After locating the line that contains "(xBADOP, 0) := by decide +kernel" in the records below, write out exactly that line and each line after it through the one that contains "(3 : Nat) ∉ Safety.catalogue", and nothing else.

EXERCISE MATERIALS:
- Opening Delimiter -

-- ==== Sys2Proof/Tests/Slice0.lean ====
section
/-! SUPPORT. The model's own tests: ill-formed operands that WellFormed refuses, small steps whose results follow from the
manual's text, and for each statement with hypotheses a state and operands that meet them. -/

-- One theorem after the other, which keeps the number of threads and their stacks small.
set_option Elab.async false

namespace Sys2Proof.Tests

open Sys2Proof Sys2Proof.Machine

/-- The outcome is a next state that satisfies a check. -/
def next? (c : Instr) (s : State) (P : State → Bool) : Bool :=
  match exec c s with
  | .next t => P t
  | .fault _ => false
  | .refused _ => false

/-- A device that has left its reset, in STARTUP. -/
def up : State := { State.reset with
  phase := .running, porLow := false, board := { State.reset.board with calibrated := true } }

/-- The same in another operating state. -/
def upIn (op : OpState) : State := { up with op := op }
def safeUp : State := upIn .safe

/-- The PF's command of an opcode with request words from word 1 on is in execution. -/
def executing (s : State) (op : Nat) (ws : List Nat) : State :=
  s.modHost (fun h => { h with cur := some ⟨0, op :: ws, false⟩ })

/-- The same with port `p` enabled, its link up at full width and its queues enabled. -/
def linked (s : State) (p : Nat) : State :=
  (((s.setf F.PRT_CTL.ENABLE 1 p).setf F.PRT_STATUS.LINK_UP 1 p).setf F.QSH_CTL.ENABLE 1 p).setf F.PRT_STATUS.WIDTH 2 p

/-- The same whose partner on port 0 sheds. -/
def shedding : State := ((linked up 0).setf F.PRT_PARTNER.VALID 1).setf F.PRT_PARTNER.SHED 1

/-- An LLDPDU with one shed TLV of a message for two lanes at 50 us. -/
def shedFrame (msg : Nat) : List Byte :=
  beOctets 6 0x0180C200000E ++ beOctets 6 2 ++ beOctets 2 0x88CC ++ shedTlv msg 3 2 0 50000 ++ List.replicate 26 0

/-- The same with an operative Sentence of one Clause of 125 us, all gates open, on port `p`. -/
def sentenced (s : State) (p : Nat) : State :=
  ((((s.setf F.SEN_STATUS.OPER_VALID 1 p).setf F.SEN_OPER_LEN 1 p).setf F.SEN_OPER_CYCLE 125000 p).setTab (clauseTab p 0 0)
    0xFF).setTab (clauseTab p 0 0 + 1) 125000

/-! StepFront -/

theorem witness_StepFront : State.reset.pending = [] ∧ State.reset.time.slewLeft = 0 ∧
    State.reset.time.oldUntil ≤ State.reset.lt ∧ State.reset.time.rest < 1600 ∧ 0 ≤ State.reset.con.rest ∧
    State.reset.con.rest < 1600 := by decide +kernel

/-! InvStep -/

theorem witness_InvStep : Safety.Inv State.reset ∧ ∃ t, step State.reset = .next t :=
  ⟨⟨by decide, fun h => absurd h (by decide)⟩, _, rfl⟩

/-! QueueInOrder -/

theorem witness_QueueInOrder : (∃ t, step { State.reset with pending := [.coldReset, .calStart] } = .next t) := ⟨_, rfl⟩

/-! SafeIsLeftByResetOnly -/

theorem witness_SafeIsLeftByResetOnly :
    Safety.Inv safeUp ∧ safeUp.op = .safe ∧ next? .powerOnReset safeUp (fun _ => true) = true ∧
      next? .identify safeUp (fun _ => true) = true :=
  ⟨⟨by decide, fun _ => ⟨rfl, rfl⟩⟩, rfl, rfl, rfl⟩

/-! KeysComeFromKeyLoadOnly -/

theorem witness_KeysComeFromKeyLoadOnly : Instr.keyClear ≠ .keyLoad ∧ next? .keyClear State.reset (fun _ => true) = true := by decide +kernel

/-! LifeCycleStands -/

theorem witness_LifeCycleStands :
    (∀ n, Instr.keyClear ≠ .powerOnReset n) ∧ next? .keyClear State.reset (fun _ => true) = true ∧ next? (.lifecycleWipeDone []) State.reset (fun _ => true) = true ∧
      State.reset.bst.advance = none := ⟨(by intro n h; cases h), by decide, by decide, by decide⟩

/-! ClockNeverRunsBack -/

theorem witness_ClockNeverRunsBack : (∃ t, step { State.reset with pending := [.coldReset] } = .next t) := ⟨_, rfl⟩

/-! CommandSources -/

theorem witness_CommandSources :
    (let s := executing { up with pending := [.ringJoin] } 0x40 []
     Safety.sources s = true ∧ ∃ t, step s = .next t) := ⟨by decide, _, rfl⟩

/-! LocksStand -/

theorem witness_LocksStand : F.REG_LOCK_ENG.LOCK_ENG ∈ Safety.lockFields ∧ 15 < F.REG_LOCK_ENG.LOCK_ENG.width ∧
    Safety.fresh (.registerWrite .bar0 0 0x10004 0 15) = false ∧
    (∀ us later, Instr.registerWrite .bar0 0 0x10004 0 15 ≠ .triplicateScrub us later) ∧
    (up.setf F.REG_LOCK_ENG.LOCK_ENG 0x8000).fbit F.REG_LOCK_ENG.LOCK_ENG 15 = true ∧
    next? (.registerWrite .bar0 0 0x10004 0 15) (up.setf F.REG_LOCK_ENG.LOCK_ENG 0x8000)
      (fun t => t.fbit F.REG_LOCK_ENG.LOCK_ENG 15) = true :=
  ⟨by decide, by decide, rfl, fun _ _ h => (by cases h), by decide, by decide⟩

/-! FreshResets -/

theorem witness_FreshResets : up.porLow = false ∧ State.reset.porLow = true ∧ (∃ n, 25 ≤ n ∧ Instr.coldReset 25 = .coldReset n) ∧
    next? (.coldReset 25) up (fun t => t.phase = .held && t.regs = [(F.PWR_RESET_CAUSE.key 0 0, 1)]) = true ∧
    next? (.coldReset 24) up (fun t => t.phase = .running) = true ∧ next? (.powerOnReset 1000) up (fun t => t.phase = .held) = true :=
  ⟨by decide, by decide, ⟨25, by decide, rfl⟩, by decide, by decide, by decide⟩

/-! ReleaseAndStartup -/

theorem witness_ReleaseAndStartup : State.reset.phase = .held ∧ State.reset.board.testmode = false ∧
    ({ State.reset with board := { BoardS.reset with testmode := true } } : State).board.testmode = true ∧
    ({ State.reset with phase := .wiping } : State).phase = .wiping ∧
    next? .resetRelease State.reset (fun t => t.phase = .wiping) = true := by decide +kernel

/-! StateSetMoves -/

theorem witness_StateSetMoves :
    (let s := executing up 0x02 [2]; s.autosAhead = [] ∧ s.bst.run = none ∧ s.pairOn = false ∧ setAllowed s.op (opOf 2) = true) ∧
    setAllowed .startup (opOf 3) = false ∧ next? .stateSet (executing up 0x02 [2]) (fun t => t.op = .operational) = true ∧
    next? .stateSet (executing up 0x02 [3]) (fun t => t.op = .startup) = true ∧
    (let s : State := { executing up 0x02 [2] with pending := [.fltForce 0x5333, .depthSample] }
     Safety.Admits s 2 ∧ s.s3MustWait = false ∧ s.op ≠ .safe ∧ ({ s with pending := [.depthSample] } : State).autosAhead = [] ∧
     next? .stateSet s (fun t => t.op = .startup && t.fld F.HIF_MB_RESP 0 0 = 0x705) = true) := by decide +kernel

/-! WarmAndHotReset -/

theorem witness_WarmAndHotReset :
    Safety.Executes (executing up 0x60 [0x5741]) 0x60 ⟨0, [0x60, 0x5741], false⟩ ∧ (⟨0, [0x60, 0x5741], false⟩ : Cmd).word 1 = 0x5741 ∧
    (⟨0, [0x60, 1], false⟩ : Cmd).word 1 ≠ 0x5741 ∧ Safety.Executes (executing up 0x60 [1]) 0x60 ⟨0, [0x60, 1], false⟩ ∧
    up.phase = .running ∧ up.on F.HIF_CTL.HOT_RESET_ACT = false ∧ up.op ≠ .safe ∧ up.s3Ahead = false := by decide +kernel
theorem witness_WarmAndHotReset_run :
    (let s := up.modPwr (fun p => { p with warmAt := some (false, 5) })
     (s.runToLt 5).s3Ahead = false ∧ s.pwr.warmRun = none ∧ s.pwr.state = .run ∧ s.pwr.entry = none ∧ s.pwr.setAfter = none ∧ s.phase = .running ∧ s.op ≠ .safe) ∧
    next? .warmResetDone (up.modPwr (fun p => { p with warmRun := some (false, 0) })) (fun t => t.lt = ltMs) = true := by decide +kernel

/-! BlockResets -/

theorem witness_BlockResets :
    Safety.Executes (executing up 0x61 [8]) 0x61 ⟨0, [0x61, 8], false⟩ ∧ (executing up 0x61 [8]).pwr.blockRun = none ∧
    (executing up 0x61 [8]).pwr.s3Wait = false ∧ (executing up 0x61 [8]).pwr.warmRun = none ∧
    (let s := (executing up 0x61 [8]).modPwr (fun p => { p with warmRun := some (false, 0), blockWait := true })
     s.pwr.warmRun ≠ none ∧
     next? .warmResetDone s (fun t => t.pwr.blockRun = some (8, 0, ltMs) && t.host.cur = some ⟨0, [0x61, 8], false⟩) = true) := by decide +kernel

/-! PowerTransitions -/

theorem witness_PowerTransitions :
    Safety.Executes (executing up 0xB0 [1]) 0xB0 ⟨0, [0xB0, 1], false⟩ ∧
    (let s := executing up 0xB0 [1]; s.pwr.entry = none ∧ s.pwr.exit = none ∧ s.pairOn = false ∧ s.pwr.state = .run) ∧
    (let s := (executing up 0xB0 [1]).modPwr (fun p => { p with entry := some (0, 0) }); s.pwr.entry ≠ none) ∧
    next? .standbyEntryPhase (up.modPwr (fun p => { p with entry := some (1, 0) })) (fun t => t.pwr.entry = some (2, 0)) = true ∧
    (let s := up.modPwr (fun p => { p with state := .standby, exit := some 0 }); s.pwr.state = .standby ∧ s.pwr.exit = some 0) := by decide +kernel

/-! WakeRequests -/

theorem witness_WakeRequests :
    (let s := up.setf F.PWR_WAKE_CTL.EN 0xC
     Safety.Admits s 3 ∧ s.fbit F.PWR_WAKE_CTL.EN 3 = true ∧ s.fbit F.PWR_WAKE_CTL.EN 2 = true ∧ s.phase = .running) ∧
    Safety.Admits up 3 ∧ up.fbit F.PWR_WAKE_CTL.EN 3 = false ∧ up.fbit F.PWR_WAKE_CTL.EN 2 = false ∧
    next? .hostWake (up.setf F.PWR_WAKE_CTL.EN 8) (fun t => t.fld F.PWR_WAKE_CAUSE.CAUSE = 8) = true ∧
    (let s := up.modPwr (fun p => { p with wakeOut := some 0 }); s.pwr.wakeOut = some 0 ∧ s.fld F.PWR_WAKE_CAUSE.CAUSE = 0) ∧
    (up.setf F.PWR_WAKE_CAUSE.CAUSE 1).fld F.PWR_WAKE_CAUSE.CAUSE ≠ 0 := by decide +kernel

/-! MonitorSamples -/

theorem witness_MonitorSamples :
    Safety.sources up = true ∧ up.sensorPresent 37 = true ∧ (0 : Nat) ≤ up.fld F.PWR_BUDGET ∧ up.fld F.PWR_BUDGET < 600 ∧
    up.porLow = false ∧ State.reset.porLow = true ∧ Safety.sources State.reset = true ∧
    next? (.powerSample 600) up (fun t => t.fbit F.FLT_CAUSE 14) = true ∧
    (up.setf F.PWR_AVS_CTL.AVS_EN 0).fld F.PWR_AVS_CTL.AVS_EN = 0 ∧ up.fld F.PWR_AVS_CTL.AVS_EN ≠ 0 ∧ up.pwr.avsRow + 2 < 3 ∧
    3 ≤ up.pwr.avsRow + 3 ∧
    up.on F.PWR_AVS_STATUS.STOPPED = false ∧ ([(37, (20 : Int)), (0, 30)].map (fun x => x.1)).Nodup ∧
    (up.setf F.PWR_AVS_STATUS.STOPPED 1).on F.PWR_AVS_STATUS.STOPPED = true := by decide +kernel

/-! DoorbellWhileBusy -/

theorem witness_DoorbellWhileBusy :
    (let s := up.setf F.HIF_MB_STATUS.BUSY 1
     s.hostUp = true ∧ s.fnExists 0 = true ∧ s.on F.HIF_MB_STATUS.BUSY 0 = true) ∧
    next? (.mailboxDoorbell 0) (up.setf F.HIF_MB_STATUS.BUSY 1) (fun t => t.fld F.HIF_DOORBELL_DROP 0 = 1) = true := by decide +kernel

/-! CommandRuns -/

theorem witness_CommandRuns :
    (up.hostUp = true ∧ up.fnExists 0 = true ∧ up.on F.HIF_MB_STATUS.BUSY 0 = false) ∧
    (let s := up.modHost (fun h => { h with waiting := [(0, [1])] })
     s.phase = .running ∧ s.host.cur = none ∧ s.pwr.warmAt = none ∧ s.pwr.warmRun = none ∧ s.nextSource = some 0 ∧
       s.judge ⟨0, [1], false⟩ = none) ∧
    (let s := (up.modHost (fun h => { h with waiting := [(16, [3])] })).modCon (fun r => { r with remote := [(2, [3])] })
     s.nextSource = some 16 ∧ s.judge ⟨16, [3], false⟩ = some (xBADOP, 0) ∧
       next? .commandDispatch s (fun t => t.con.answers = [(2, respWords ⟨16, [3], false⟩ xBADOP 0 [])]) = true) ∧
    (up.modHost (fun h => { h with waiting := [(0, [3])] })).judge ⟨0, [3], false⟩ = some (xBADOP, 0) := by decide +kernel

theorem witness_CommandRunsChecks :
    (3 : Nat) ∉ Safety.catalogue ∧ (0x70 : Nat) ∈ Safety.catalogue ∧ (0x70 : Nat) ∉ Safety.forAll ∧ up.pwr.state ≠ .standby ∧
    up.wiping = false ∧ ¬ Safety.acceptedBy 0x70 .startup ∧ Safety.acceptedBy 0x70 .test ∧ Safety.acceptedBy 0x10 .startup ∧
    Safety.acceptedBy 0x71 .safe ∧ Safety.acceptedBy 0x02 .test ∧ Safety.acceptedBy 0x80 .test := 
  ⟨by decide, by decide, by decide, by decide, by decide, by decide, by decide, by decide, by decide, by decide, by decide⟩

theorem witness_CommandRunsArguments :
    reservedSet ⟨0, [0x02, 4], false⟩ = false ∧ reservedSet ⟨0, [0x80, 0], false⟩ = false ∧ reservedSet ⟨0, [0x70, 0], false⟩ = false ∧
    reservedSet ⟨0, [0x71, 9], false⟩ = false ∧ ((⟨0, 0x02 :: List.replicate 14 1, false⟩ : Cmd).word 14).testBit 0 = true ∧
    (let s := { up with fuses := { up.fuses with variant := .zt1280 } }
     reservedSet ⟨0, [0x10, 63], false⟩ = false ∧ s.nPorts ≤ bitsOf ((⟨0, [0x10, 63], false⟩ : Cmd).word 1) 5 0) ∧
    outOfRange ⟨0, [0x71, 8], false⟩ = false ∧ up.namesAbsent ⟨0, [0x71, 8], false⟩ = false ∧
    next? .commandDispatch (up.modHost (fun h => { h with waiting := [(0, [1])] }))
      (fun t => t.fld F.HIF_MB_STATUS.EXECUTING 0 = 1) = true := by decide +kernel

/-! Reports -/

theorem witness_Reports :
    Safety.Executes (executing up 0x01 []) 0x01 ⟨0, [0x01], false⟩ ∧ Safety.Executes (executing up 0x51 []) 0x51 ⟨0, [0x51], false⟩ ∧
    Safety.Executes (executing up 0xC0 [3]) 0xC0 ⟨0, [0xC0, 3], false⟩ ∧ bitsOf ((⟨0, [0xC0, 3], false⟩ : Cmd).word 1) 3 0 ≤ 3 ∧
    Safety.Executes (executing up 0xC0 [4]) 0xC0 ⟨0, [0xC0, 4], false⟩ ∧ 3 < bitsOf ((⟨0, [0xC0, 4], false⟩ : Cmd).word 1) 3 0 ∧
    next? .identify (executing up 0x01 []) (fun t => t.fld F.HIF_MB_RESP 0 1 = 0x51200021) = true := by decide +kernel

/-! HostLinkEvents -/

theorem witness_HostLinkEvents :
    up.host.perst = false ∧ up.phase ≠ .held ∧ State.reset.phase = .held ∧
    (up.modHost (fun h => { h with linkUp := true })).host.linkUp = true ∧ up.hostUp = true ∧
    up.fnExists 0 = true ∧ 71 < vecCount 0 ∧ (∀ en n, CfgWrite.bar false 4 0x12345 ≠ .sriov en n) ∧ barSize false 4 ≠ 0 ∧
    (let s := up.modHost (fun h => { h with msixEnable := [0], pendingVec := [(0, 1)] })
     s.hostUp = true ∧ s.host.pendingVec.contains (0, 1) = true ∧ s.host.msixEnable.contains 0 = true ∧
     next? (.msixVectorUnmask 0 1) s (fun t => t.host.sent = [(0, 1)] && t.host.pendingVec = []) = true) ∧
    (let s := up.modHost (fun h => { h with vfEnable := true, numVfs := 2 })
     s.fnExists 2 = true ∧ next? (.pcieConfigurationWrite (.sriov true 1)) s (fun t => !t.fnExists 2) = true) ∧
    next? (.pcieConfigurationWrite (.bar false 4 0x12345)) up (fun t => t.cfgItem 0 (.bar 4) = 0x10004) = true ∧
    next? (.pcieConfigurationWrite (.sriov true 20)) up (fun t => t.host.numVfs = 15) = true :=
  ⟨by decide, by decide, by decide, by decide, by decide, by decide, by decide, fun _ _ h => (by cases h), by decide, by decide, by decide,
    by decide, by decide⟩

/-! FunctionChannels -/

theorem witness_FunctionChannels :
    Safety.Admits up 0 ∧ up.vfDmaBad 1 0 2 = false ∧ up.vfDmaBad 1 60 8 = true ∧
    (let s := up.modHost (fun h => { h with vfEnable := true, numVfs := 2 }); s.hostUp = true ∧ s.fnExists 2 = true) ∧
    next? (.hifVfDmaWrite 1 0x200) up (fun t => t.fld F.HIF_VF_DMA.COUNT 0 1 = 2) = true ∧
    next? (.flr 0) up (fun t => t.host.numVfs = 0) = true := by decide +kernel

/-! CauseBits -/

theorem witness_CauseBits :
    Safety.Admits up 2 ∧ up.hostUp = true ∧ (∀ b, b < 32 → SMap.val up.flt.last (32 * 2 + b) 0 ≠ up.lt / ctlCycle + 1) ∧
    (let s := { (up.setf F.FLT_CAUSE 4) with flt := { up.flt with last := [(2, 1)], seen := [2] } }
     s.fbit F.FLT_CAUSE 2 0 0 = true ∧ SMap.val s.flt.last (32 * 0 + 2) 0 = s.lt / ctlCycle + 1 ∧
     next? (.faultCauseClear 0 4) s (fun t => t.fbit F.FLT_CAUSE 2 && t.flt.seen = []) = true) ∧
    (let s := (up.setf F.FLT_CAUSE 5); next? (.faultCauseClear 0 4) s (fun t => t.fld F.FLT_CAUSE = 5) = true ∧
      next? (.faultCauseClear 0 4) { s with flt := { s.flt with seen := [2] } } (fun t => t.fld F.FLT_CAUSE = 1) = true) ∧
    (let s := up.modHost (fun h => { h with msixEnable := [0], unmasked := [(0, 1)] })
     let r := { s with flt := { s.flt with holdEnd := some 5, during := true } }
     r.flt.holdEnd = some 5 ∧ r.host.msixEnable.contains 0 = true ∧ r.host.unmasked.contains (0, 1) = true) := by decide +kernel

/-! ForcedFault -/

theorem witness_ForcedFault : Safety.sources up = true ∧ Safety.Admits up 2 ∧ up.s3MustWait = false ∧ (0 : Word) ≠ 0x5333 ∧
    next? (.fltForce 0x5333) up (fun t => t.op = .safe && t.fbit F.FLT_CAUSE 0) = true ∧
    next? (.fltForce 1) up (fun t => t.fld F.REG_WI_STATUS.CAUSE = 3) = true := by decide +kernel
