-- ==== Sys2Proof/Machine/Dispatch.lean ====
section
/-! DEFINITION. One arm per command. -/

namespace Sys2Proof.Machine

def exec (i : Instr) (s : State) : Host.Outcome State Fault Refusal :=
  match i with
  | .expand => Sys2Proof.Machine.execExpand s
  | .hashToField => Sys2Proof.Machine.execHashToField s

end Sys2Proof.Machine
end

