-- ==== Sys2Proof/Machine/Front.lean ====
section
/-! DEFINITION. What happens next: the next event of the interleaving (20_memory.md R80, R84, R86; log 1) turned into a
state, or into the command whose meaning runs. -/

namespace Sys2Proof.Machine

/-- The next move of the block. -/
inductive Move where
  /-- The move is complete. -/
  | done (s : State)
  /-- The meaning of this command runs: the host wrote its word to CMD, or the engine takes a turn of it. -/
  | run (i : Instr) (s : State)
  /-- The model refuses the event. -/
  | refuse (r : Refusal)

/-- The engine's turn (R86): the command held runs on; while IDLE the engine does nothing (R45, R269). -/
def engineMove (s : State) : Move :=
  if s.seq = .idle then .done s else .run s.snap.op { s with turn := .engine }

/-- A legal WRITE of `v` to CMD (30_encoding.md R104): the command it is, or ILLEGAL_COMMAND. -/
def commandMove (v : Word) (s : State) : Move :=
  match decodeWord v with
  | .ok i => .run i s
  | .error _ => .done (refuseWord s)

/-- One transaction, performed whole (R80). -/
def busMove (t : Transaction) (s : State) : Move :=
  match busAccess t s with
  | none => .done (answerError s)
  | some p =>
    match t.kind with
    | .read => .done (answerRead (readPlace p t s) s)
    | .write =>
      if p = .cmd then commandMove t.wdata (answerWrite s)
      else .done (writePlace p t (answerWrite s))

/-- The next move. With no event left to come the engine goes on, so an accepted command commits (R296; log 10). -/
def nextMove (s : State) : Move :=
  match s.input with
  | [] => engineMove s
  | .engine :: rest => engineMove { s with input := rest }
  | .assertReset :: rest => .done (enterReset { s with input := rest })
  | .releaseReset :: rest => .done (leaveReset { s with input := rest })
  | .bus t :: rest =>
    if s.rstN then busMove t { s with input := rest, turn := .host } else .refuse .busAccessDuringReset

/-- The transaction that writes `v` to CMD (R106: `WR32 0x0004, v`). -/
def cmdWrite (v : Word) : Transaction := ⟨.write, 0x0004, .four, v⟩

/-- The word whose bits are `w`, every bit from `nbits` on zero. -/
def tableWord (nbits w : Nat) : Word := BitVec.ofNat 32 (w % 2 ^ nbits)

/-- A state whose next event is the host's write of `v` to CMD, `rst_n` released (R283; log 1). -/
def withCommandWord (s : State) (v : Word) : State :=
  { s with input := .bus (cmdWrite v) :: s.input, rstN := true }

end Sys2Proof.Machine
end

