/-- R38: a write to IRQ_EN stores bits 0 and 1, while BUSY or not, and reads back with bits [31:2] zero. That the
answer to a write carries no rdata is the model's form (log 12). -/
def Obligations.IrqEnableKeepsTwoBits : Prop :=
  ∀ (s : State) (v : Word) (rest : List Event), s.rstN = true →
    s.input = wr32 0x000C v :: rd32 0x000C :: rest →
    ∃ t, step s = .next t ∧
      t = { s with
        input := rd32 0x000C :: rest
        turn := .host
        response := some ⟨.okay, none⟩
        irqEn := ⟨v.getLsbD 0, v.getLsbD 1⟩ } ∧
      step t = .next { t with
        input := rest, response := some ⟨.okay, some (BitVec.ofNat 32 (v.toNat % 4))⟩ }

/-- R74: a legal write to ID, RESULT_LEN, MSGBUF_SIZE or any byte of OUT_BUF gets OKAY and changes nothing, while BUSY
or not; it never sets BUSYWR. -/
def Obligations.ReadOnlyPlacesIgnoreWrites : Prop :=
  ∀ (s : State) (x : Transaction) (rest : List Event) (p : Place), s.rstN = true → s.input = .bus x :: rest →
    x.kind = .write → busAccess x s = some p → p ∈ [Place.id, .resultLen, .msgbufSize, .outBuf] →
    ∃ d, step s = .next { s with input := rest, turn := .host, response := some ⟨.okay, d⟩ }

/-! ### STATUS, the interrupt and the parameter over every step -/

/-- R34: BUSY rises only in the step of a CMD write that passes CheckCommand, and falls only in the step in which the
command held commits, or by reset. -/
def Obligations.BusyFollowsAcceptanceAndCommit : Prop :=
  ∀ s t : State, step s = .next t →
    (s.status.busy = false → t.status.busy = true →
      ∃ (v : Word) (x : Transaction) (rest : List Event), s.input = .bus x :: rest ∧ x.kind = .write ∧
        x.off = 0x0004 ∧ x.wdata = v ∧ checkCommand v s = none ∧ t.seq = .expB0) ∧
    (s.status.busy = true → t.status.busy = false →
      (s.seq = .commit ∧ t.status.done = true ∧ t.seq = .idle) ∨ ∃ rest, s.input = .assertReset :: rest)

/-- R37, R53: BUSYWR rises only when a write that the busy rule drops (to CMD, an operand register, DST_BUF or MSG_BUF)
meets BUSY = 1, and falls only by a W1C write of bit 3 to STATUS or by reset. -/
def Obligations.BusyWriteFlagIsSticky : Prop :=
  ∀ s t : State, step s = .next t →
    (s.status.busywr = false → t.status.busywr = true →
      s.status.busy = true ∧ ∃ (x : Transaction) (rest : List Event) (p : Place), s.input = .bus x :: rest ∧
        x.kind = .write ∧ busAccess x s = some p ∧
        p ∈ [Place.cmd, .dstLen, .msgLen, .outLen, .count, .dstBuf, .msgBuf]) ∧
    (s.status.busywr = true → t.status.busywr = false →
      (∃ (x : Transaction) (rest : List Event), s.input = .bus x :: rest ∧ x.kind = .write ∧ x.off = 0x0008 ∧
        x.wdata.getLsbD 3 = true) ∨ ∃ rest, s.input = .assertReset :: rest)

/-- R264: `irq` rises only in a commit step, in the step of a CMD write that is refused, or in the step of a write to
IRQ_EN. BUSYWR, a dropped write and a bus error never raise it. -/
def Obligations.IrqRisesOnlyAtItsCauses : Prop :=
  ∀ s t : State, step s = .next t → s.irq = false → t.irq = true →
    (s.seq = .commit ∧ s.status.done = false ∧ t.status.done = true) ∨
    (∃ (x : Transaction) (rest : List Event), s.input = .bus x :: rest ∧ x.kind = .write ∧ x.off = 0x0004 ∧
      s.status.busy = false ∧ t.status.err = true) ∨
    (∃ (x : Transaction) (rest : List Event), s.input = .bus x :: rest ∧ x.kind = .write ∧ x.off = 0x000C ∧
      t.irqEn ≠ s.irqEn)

- Closing Delimiter -

RESPONSE:
    (up.modHost (fun h => { h with waiting := [(0, [3])] })).judge ⟨0, [3], false⟩ = some (xBADOP, 0) := by decide +kernel

theorem witness_CommandRunsChecks :
    (3 : Nat) ∉ Safety.catalogue ∧ (0x70 : Nat) ∈ Safety.catalogue ∧ (0x70 : Nat) ∉ Safety.forAll ∧ up.pwr.state ≠ .standby ∧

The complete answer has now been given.